I have a problem like this:

A man drops a rock into a well.

(a) The man hears the sound of the splash

**2.5**

**s**after he releases the rock

**from rest.**The speed of sound in air (at the ambient temperature) is

**336 m/s**. How far below the top of the well is the surface of the water?

Using the following transformations:

I. y_f = y_i +(v_yi)(t_1)+1/2(a_y)(t_1)^2

II. V_s(speed of sound)= y_f/t_2 => y_f = (V_s)(t_2)

III. t_1+t_2 = 2.5s => t_2 = 2.5s - t_1

Now, solving the system of equations and replacing t_2 with what we got in III:

-4.9t^2+336t_1 - 840=0 ,

solving for t_1 as an equation of second degree I get t_1 = 2.5984,

I am a bit confused, since I should have got something lesser then 2.5s,

but anyways, taking the difference between these two times and subtracting it from 2.5 s I get t_1 = 2.365

and using this time in equation I. I get y_f = 28.260m, which is correct according to my answer in the book...
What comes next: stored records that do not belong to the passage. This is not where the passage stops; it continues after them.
/-- The last byte of a cell sent takes the oldest cell from the output queue, and lets one cell of an oversize event follow. Room
has grown then, so the waiting events are considered again: afterwards none is left that would be taken. So a wait expiry that
finds no room waits and is taken when a cell is sent; and a JOIN without a record, waiting at the head of the input buffer, is
answered then. -/
def Obligations.CellSentLeavesQueue : Prop :=
  (∀ (s : State) (c : OutCell) (rest : List OutCell), s.resetPin = false → s.waiting = [] → s.head.output = c :: rest →
    (s.head.overflow = [] → exec .cellSent s = .next (s.setHead { s.head with output := rest, begun := false })) ∧
    (∀ (d : OutCell) (more : List OutCell), s.head.overflow = d :: more →
      exec .cellSent s = .next (s.setHead { s.head with output := rest ++ [d], overflow := more, begun := false }))) ∧
  (∀ s t : State, s.resetPin = false → s.head.output ≠ [] → exec .cellSent s = .next t →
    (.cell ∈ t.waiting → t.consider .cell = t) ∧ (.frame ∈ t.waiting → exec .requestFrameTaken t = .next t) ∧
    (∀ c : ContextNo, (.tPrep c ∈ t.waiting → exec (.tPrepExpiry c) t = .next t) ∧
      (.tMove c ∈ t.waiting → exec (.tMoveExpiry c) t = .next t)) ∧
    (∀ h : Identity, (.wait h ∈ t.waiting → exec (.waitExpiry h) t = .next t) ∧
      (.hold h ∈ t.waiting → exec (.holdExpiry h) t = .next t))) ∧
  (∀ (s : State) (c : OutCell) (rest : List OutCell) (h : Identity) (p : Position) (pr : Profile) (a : AntennaNo),
    s.resetPin = false → s.waiting = [] → s.head.output = c :: rest → s.head.output.length = 128 → s.head.overflow = [] →
    s.rec? h = some ⟨p, pr, .waiting a 0⟩ → (s.ven (s.ant a).venue).state ≠ .draining →
    exec (.waitExpiry h) s = .next { s with waiting := [.wait h] } ∧
    exec .cellSent { s with waiting := [.wait h] } = .next (State.notify (State.setAtt (State.sends (State.unclaimed
      ((s.setHead { s.head with output := rest, begun := false }).setWait a ((s.ant a).wait.eraseP (fun w => w.headset == h)))
      (s.ant a).venue) [.refuse a h .full]) h .idle) (.denied h a .full))) ∧
  (∀ (s : State) (c : OutCell) (rest : List OutCell) (h : Identity) (b : Byte) (a : AntennaNo), s.cellReady →
    s.servesCells b a h → s.rec? h = none → s.head.output = c :: rest → s.head.output.length = 128 → s.head.overflow = [] →
    exec (.join b h) s = .next { s.setHead { s.head with input := [⟨0x02, b, h, 0, 0, 0⟩] } with waiting := [.cell] } ∧
    exec .cellSent { s.setHead { s.head with input := [⟨0x02, b, h, 0, 0, 0⟩] } with waiting := [.cell] } =
      .next (s.setHead { s.head with output := rest ++ [.refuse a h .unknown], begun := false }))

/-! ## Cells of the units -/

/-- A HEAR that makes no round, for a SERVED headset from another antenna or for a headset in TRANSFER from any: q is L' less three
times E', at least 0; an entry that is measured steps toward 16q by the difference over 2^k, truncated toward zero, one that is
unmeasured is seeded with 16q, and a missing one enters, in place of the unpinned entry nearest the tail where the list is full; the
entry stands at the head with age 0 and its clip flag, and a clip sets the record's sticky flag. The taps whose kind and selector
take the MEASURE record capture it, in the order of the model's choice (log 25). Nothing else changes: no entry ages. -/
def Obligations.HearStepsAverage : Prop :=
  ∀ (s t : State) (b level errors : Byte) (h : Identity) (a : AntennaNo) (p : Position) (pr pr' : Profile) (svc : Service)
    (tr : Track) (q v : Nat) (clip : Bool) (l : List HearEntry), s.cellReady → s.servesCells b a h →
    registryLawful s.registry → reportGives level errors q clip → HearsInto s.tuning.avgShift a q clip tr.hearing v l →
    pr' = { pr with sticky := pr.sticky || clip } →
    (∀ held : Resource, s.rec? h = some ⟨p, pr, .served svc held tr⟩ → held.ant ≠ a →
      (s.setRec ⟨p, pr', .served svc held { tr with hearing := l }⟩).Captures (.measure a h q v clip) t →
      exec (.hear b h level errors) s = .next t) ∧
    (∀ c : ContextNo, s.rec? h = some ⟨p, pr, .transfer svc c tr⟩ →
      (s.setRec ⟨p, pr', .transfer svc c { tr with hearing := l }⟩).Captures (.measure a h q v clip) t →
      exec (.hear b h level errors) s = .next t)

/-- A HEAR of a SERVED headset from the antenna of its resource is a round: after the update and the MEASURE record, entries without
a pin age and those beyond the stale limit leave, and the backoffs count down. Without an eligible entry the candidate becomes absent
and the count 0, and the ROUND record says NO_CANDIDATE. Else the best one is the candidate, and the count rises to at most P where
its score reaches the serving score with the hysteresis and the show margin in force, and else becomes 0. Where no test calls for a
start, the record says STAY. Where the rescue test, the drain test or the count calls for one, by the first that is met, it is
blocked for NO_CONTEXT or NO_RESOURCE and the headset stays SERVED, or the transfer starts with that cause in the lowest free context,
with no options: the wake, the reservation, the target entry pinned TARGET, and BOOK. The ROUND record is offered to the taps last.
The order of the taps is the model's choice (log 25). -/
def Obligations.RoundCountsTrigger : Prop :=
  ∀ (s m t : State) (b level errors : Byte) (h : Identity) (a : AntennaNo) (p : Position) (pr pr' : Profile) (svc : Service)
    (place : Place) (tr : Track) (q v : Nat) (clip : Bool) (l list : List HearEntry) (scoreS : Int), s.cellReady →
    s.servesCells b a h → registryLawful s.registry → s.tuning.lawful →
    s.rec? h = some ⟨p, pr, .served svc ⟨a, place⟩ tr⟩ → reportGives level errors q clip →
    HearsInto s.tuning.avgShift a q clip tr.hearing v l → pr' = { pr with sticky := pr.sticky || clip } →
    (s.setRec ⟨p, pr', .served svc ⟨a, place⟩ { tr with hearing := l }⟩).Captures (.measure a h q v clip) m →
    list = agedList s.tuning.staleLimit l → scoreS = s.scoreOf pr a v →
    ((∀ x ∈ list, ¬ s.mayBeCandidate pr a x) →
      (m.setRec ⟨p, pr', .served svc ⟨a, place⟩ ⟨none, 0, list⟩⟩).Captures (.round a h scoreS none 0 0 .noCandidate) t →
      exec (.hear b h level errors) s = .next t) ∧
    (∀ (x : HearEntry) (vc n : Nat) (scoreC margin : Int) (rescue drain : Prop) (k : State),
      s.bestEntry pr (s.mayBeCandidate pr a) list x vc → scoreC = s.scoreOf pr x.ant vc →
      margin = (if (s.ven (s.ant a).venue).state = .show ∧ (s.ant x.ant).venue ≠ (s.ant a).venue ∧
        pr.home = (s.ant a).venue then (s.tuning.showMargin : Int) else 0) →
      n = (if scoreS + 16 * ((s.tuning.hysteresis : Int) + margin) ≤ scoreC then
        min s.tuning.persist ((if tr.candidate = some x.ant then tr.count else 0) + 1) else 0) →
      (rescue ↔ v < 16 * s.tuning.floor ∧ 16 * s.tuning.floor ≤ vc) →
      (drain ↔ (s.ven (s.ant a).venue).state = .draining ∧ 16 * s.tuning.floor ≤ vc) →
      k = m.setRec ⟨p, pr', .served svc ⟨a, place⟩ ⟨some x.ant, n, list⟩⟩ →
      (¬ rescue → ¬ drain → n ≠ s.tuning.persist →
        k.Captures (.round a h scoreS (some x.ant) scoreC n .stay) t → exec (.hear b h level errors) s = .next t) ∧
      (∀ (cause : Cause) (starts : RoundOutcome), (rescue ∧ cause = .rescue ∧ starts = .rescue ∨
          ¬ rescue ∧ drain ∧ cause = .drain ∧ starts = .drain ∨
          ¬ rescue ∧ ¬ drain ∧ n = s.tuning.persist ∧ cause = .auto ∧ starts = .auto) →
        ((∀ d : ContextNo, s.ctx d ≠ none) → k.Captures (.round a h scoreS (some x.ant) scoreC n .noContext) t →
          exec (.hear b h level errors) s = .next t) ∧
        ((∃ d : ContextNo, s.ctx d = none) → k.targetUnmet x.ant pr svc s.tuning.preempt →
          k.Captures (.round a h scoreS (some x.ant) scoreC n .noResource) t →
          exec (.hear b h level errors) s = .next t) ∧
        (∀ (d : ContextNo) (u : State), s.ctx d = none → (∀ e : ContextNo, e < d → s.ctx e ≠ none) →
          k.Starts pr svc ⟨a, place⟩ ⟨some x.ant, n, list⟩ x.ant d cause ⟨false, false, false⟩ s.tuning.preempt u →
          u.Captures (.round a h scoreS (some x.ant) scoreC n starts) t → s.roomTo t →
          exec (.hear b h level errors) s = .next t)))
Now, I have to answer to the second point:

(b) If the travel time for the sound is ignored, what percentage error is introduced when the depth of the well is calculated (in %)?

considering t_1 = t = 2.5s,

we get y_f = 30.625m, which is (30.625m - 28.260m) = 2.365m more then the real depth.

and finally, (2.365m)*(100%)/(28.260m) = 8.3687% , which is not considered as a correct answer; it says its more then 10% from the value of the correct answer.

I have two questions:

1. Why I get that confusing result when I solve for t_1?

2. What's my mistake when finding the percent of error?

Thanks